Whenever we go online, we leave data traces everywhere. The links we click, the things we Google and what we post on social media all paint a picture of our identity online. We are aware that companies use our data in commercial contexts, but do we have any real sense of the information floating out there about us?
In the spring of 2022, Trapholt invited the Danes to delve into their personal data through the creative channels of crafts. A total of 630 individuals and 34 drop-in centres became part of the project and, with the help of an algorithm developed for the purpose, examined their personal data trail and the information they leave behind on Facebook and Google. The participants then went on to convert these tracks into personal embroideries which together form the six-metre-tall Data Mirror. Textile artist Astrid Skibsted created the overall artistic vision subsequently brought to life by the many individual contributions. The artwork has emerged out of the meeting between the unifying artistic framework and the many individual contributions.

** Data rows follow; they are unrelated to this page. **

-- ==== Sys2Proof/Tests/Slice0.lean ====
section
/-! SUPPORT. The author's own tests: each check of WellFormed refuses an ill-formed command, the hypotheses of each statement are met by a
concrete state, and small results that the spec's tables and examples give. -/

namespace Sys2Proof.Tests

set_option Elab.async false

open Sys2Proof Sys2Proof.Machine

/-! The checks of WellFormed. -/

def vreg : VReg := ⟨1, 2, 3, 4, 0, 0, false⟩
def vmem (fmt : Fin 16) : VMem := ⟨1, 1, 2, fmt, 0, 0, false, false, false⟩

theorem test_ill_ldi_mode : illFormed (.ldi 0 1 3 0) = some .ldiMode := by decide
theorem test_ill_salu_fn : illFormed (.salu 0 1 2 3 11) = some .saluFn := by decide
theorem test_ill_rdsr_sel : illFormed (.rdsr 0 1 6) = some .rdsrSel := by decide
theorem test_ill_rmode : illFormed (.vadd 0 { vreg with rmode := 3 }) = some .rmode := by decide
theorem test_ill_rmode_fn : illFormed (.vexp2 0 { vreg with rmode := 1 }) = some .rmode := by decide
theorem test_ill_pjoin : illFormed (.mode 0 false 3) = some .pjoin := by decide
theorem test_ill_aclr : illFormed (.aclr 0 5 4) = some .aclrRange := by decide
theorem test_ill_fmt_long : illFormed (.vld 0 (vmem 0)) = some .fmt := by decide
theorem test_ill_fmt_mx : illFormed (.vqnt 0 (vmem 10)) = some .fmt := by decide
theorem test_ill_pld : illFormed (.pld 0 0 2048 false false) = some .pldIdx := by decide
theorem test_ill_frame_hbm : illFormed (.scrubError 0 4194304) = some .frame := by decide
theorem test_ill_frame_ddr : illFormed (.memUncorrectable .kiln 1 6291456) = some .frame := by decide
theorem test_ill_page : illFormed (.oldFrameRelease (2 ^ 24)) = some .page := by decide
theorem test_well_formed : wellFormed (.scrubError 1 6291455) = true ∧ wellFormed (.salu 0 1 2 3 10) = true ∧ wellFormed (.pwrEnAssert) = true := by
  decide

/-! Small states. -/

/-- Tile 0 is x in a module just reset. -/
def withTile0 (x : Tile) : State := setTile State.reset 0 x

/-- A tile that issues. -/
def runTile : Tile := { tileInit with st := .run, clkOn := true, oscOn := true }

/-- A tile that issues, with the descriptor w at entry 0 of its program store. -/
def descTile (w : Nat) : Tile := { runTile with store := [(0, ⟨true, BitVec.ofNat 128 w⟩)] }

/-- A write of one word to window 0 at an offset. -/
def aWrite (src : SrcKind) (offset : Nat) : InHdr := ⟨0, 0, 0, offset, 1, src, 5⟩

/-- A window of one word, the first of bank 12. -/
def aWindow : Window := ⟨true, 49152, 49152, false, 0, true, false, false, 0, 0⟩

/-- Partition 0 over field 0, owned by port 0 and powered, and Kiln at Stage 8. -/
def ready : State :=
  let s := setPart State.reset 0 { part0 with on := true, powered := true, fmask := 1 }
  { s with
    boot := { s.boot with running := true, stage := 8, state := 2 }
    kiln := { s.kiln with stat := 1 }
    pwr := (List.range 8).foldl (fun w n => setField w n { fieldOf w n with lact := 64, mact := 4, oact := 8, pact := 8 })
      { s.pwr with isOn := true, qualifier := true, pwrEn := true } }

/-- Its tile 0 is x. -/
def readyTile (x : Tile) : State := setTile ready 0 x

/-- Its page 0 is mapped to frame 0 of HBM4 for partition 0, writable. -/
def readyPage : State := { ready with mem := { tmapSet ready.mem 0 (teMake true 0 0 false 0) with stale := [], tmapBy := 0 } }

/-- Its context 0 belongs to port 0 and partition 0. -/
def readyCtx (f : Ctx → Ctx) : State := setCtx readyPage 0 (f { ctx0 with port := 0 })

/-- A step that runs. -/
def aRun : StepRun := newRun ready 0 7 1 0 0

/-- A transfer of two words that PUTM pulls from tile 0. -/
def aPull : PullXfer := ⟨1, 0, 1, ⟨0, 0, 0, 0⟩, 0, 0, 2, [], 0, 0, 0, false⟩

/-- Link 0's port is p. -/
def linkState (p : LinkPort) : State := { ready with lk := setPort ready.lk 0 p }

/-- A port in UP. -/
def upPort : LinkPort := { portInit with st := 3, fullTrain := false }
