-- ==== Sys2Proof/Machine/Ops.lean ====
section
/-! DEFINITION. The operations the meanings share: element reads and whole-buffer writes of the working buffers, taking a fatal error
(60_exceptions R272), refusing a host access (R265), the two port transactions (20_memory R66, R68) and reset (70_reset R300). -/

namespace Sys2Proof.Machine

open Sys2Proof.Config

/-- Why an access stops the model. -/
inductive Stop where
  | fault (f : Fault)
  | refused (r : Refusal)
deriving DecidableEq, Repr

/-- The result of an access: a value, or a stop. -/
abbrev Access (α : Type) := Except Stop α

/-- An access that gives the next state, as the outcome of a step. -/
def outcome : Access State → Host.Outcome State Fault Refusal
  | .ok s => .next s
  | .error (.fault f) => .fault f
  | .error (.refused r) => .refused r

/-- `B[i]`: the element, if the index lies in the buffer and the element holds a value (00_scope R11, 10_state R38). -/
def loadElem {α : Type} (name : BufferName) (buf : List (Option α)) (i : Nat) : Access α :=
  match buf[i]? with
  | some (some v) => .ok v
  | some none => .error (.fault (.unwritten name i))
  | none => .error (.refused (.indexOutside name i))

/-- `for i in …`: one value for each index in order, stopping at the first stop (00_scope R11). -/
def collect {α : Type} (f : Nat → Access α) : List Nat → Access (List α)
  | [] => .ok []
  | i :: rest =>
    match f i with
    | .error e => .error e
    | .ok v =>
      match collect f rest with
      | .error e => .error e
      | .ok vs => .ok (v :: vs)

/-- `B[i] <- v` for `i = 0, 1, …`: the values into the first elements of a buffer, the others unchanged; an index outside the buffer is
refused (00_scope R11). The index named, the buffer's length, is the first one outside; that this stop comes after every read's is log
entry 19. -/
def storeAll {α : Type} (name : BufferName) (buf : List (Option α)) (vals : List α) : Access (List (Option α)) :=
  if vals.length ≤ buf.length then .ok (vals.map some ++ buf.drop vals.length)
  else .error (.refused (.indexOutside name buf.length))

/-- The buffers, or a fault while they do not exist (93 U8). -/
def withBuffers {α : Type} (s : State) (k : Buffers → Access α) : Access α :=
  match s.bufs with
  | some b => k b
  | none => .error (.fault .buffersAbsent)

/-- The transform plans are there, or a fault (93 U8). -/
def withPlans {α : Type} (s : State) (k : Access α) : Access α :=
  if s.planValid then k else .error (.fault .plansAbsent)

/-- A stage operation's end: the buffers it wrote and the code of the next stage operation (44_driver R211). -/
def State.advance (s : State) (b : Buffers) (next : Instr) : State :=
  { s with bufs := some b, stage := opcode next }

/-- A refused host access: CMD_ERR and nothing else (60_exceptions R265). -/
def State.refuseAccess (s : State) : State :=
  { s with cmdErr := true }

/-- `raise E(L)` (60_exceptions R272): ERR, ST = FAULT, STAGE 0, no plan, no buffer, the derived sizes 0; CHUNK_LEN, PREV, EOS and
CMD_ERR keep their values. Nothing is saved, control goes to no handler, and there is no return but reset (R273). -/
def State.raiseError (s : State) (e : ErrCode) : State :=
  { s with
    err := e
    st := .fault
    stage := 0
    planValid := false
    bufs := none
    nReg := 0
    cutoffReg := 0
    noutReg := 0 }

/-- Buffers just created, no element holding a value (40_init R125, 10_state R38). -/
def freshBuffers (len n nout : Nat) : Buffers where
  iq := List.replicate len none
  ph := List.replicate n none
  spec := List.replicate (specLen n) none
  fspec := List.replicate n none
  fsig := List.replicate n none
  obuf := List.replicate nout none

/-- The engine's view of one answer to a `fill` of `len` bytes: `Ok` with exactly `len` bytes, and `Fail` otherwise, whatever the
reason (20_memory R66). -/
def fillResult (len : Nat) : FillAnswer → Option (List Byte)
  | .obtained bytes => if bytes.length = len then some bytes else none
  | .deviceError => none

/-- IQBUF after a failed fill: every element any value (44_driver R213, 93 U4, log entry 8). -/
def staleBuffer (draw : Nat) (buf : List (Option Byte)) : List (Option Byte) :=
  (List.range buf.length).map fun i => some (staleByte draw i)

/-- `MemWrite(OUT, …)`: the sink appends the bytes after everything it holds (20_memory R68). -/
def State.sinkAppend (s : State) (bytes : List Byte) : State :=
  { s with sink := s.sink ++ bytes }

/-- The bytes of an EMIT that reset interrupts which the sink has taken: the first `sent` bytes of the chunk when ST = RUNNING and
STAGE = EMIT, none elsewhere (70_reset R300, 93 U7). -/
def interruptedBytes (s : State) (sent : Nat) : List Byte :=
  if s.st = .running ∧ s.stage = opcode .emit then
    match s.bufs with
    | some b => (serialise ((b.obuf.take s.noutReg.toNat).filterMap id)).take sent
    | none => []
  else []

/-- What the Sample Source goes on with after reset: `resumed` when reset interrupts a FETCH, its own answers elsewhere (70_reset R300,
93 U7). -/
def resumedSource (s : State) (resumed : List FillAnswer) : List FillAnswer :=
  if s.st = .running ∧ s.stage = opcode .fetch then resumed else s.source

/-- Reset: every piece of Engine state at its reset value (10_state R43, 70_reset R300); the environment keeps what it has. -/
def State.takeReset (s : State) (sent : Nat) (resumed : List FillAnswer) : State :=
  { State.reset with
    source := resumedSource s resumed
    sink := s.sink ++ interruptedBytes s sent
    sinkReady := s.sinkReady
    inputs := s.inputs
    hostData := s.hostData
    freeCount := s.freeCount }

end Sys2Proof.Machine
end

The Data Mirror embraces the many personal embroidered contributions as well as handwoven lengths of textile. The latter pieces illustrate how the entire world is woven together by criss-crossing relationships. Weavers from weaving circles throughout the country helped create the textiles used in the work.
The project was launched with a large, joint virtual workshop at the end of April, where several hundred people met up with Trapholt and Astrid Skibsted via Zoom. During the course of the project, Astrid Skibsted held virtual weekly ‘tips and tricks’ meetings where participants could get help, ‘meet’ the other participants and ask questions. At libraries and drop-in centres across the country, participants could pick up materials, receive guidance and take part in workshops and embroidery salons. Throughout the process, the participants were actively involved on the project’s Facebook page – sharing their thoughts, images and ideas with each other.
The Data Mirror is part of the major research project CraftVærk carried out by Trapholt in collaboration with Aarhus University, supported by the VELUX FOUNDATION. Here, we examine what jointly created artworks can do for the participants, the museum, society and art.
Trapholt has a long tradition of craft projects and participatory community art. Data Mirror follows in the wake of numerous previous projects, the most recent being Stitches Beyond Borders (2020), LIGHTHOPE (2020) and Among the Trees (2021). Trapholt has received several accolades for its community art projects, including the Dansk Kulturliv industry award and The Artmuseum Award 2021.